** EXTRACTED RECORDS follows **
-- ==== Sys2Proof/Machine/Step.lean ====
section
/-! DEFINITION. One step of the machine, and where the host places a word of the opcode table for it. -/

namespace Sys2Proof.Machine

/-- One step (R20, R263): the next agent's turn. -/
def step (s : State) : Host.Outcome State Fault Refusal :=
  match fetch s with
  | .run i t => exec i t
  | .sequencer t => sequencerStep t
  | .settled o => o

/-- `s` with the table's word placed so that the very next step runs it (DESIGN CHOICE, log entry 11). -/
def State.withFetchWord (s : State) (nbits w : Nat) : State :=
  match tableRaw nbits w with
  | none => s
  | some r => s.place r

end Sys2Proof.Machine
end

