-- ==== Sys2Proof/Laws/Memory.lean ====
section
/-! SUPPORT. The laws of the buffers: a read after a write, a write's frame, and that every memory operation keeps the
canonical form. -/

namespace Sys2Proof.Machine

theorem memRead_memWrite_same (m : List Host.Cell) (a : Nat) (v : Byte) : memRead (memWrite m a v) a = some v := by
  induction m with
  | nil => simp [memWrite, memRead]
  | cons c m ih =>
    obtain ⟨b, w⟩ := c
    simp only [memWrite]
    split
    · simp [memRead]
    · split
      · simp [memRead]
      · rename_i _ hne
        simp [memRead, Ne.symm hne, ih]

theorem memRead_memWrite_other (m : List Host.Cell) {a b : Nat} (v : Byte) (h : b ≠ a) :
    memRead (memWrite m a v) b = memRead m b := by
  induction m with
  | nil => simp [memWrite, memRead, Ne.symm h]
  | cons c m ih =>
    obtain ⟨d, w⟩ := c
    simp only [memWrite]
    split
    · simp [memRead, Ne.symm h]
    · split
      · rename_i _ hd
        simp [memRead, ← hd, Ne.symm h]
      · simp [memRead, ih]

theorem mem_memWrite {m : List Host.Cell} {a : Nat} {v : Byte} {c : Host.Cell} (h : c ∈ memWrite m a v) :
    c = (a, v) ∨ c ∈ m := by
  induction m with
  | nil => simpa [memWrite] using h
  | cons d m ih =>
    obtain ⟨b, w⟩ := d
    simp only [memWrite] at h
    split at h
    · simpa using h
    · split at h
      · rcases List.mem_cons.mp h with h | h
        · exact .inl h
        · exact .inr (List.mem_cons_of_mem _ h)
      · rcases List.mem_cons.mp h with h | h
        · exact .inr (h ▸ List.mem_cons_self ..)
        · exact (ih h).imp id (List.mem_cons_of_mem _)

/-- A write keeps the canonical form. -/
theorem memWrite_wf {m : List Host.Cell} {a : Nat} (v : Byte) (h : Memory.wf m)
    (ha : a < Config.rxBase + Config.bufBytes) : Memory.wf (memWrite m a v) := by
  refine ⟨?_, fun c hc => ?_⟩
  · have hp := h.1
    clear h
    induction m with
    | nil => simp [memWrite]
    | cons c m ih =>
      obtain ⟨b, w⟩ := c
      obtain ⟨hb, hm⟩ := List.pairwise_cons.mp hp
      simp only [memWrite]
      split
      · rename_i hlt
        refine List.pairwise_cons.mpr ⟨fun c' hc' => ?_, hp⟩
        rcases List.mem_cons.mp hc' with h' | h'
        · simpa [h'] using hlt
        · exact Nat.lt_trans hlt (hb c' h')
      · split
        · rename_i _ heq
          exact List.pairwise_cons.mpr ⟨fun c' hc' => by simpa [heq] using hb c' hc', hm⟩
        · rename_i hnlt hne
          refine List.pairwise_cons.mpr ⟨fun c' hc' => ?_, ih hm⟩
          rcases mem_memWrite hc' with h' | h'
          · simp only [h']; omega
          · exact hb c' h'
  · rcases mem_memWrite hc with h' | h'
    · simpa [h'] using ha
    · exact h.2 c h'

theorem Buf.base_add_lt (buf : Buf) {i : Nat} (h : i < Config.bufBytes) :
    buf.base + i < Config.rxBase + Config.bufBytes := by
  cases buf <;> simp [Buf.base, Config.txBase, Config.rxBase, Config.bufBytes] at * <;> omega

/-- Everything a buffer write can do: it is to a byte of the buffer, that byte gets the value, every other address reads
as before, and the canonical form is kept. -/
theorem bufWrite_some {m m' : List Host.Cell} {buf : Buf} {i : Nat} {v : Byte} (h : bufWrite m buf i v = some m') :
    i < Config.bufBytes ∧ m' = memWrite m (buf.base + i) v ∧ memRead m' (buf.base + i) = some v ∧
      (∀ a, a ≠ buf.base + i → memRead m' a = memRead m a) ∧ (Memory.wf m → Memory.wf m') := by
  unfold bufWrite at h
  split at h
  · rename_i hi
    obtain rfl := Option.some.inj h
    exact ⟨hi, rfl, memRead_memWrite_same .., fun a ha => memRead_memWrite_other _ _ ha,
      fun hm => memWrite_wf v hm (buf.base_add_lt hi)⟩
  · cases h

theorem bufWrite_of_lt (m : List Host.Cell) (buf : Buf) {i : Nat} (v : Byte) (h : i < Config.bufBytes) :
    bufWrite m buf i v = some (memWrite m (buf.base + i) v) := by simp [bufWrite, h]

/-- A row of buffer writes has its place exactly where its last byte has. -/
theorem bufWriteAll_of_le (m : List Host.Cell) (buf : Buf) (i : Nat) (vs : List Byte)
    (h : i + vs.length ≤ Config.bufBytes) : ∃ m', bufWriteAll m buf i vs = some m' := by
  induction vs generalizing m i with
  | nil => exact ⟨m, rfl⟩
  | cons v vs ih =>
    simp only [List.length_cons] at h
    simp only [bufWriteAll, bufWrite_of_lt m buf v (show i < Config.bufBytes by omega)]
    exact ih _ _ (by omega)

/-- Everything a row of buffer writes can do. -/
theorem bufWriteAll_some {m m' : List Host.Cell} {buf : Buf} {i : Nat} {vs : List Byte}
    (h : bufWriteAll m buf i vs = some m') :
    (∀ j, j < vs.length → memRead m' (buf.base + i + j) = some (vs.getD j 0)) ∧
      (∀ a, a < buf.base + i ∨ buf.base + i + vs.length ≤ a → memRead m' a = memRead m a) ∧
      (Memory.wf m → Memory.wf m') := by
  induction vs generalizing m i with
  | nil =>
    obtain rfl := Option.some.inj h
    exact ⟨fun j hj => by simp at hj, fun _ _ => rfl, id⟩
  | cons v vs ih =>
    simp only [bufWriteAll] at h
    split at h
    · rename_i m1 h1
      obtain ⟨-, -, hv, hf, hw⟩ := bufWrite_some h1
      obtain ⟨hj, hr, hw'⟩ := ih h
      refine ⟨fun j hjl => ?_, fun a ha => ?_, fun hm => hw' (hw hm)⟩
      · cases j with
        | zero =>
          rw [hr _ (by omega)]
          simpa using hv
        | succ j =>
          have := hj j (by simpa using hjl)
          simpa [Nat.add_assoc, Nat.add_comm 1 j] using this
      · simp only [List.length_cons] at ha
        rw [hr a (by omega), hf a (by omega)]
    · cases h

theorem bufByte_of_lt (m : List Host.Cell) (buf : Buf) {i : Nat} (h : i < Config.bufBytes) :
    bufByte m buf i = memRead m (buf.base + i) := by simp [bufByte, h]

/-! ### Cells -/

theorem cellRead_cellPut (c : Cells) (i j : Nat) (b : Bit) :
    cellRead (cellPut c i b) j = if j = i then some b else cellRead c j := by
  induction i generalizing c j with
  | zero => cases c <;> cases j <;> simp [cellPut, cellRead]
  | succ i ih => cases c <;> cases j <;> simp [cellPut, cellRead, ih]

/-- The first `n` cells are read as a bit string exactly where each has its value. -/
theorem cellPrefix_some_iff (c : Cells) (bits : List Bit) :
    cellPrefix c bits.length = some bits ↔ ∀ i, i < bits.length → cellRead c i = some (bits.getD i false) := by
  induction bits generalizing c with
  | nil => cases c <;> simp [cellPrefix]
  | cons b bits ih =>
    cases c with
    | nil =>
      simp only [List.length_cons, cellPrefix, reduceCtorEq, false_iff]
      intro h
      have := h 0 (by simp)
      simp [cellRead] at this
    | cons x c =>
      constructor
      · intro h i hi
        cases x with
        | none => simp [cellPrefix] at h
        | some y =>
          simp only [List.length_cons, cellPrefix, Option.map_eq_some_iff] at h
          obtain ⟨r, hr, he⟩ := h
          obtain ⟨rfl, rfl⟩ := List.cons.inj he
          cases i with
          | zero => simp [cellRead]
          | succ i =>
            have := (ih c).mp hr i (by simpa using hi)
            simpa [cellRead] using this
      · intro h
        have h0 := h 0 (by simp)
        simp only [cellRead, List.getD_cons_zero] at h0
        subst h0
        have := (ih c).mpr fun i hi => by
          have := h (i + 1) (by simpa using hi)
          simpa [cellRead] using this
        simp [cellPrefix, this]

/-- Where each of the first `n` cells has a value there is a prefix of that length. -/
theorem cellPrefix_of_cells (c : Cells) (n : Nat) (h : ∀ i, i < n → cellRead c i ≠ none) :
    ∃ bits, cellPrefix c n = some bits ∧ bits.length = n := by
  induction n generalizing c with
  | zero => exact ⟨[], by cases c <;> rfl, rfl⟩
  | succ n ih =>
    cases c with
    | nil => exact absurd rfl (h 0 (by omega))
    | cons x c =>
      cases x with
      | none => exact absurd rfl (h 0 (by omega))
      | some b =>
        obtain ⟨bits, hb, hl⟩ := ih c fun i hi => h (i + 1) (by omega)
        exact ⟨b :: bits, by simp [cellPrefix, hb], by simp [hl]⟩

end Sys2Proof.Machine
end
** End of EXTRACTED RECORDS **
■ EXERCISE GOAL
Exactly the lines from the start of the entries through the one bearing "match fetch s with" are to be output, with both ends included.

■ RESULT OF THIS TASK
-- ==== Sys2Proof/Machine/Step.lean ====
section
/-! DEFINITION. One step of the machine, and where the host places a word of the opcode table for it. -/

namespace Sys2Proof.Machine

/-- One step (R20, R263): the next agent's turn. -/
def step (s : State) : Host.Outcome State Fault Refusal :=
  match fetch s with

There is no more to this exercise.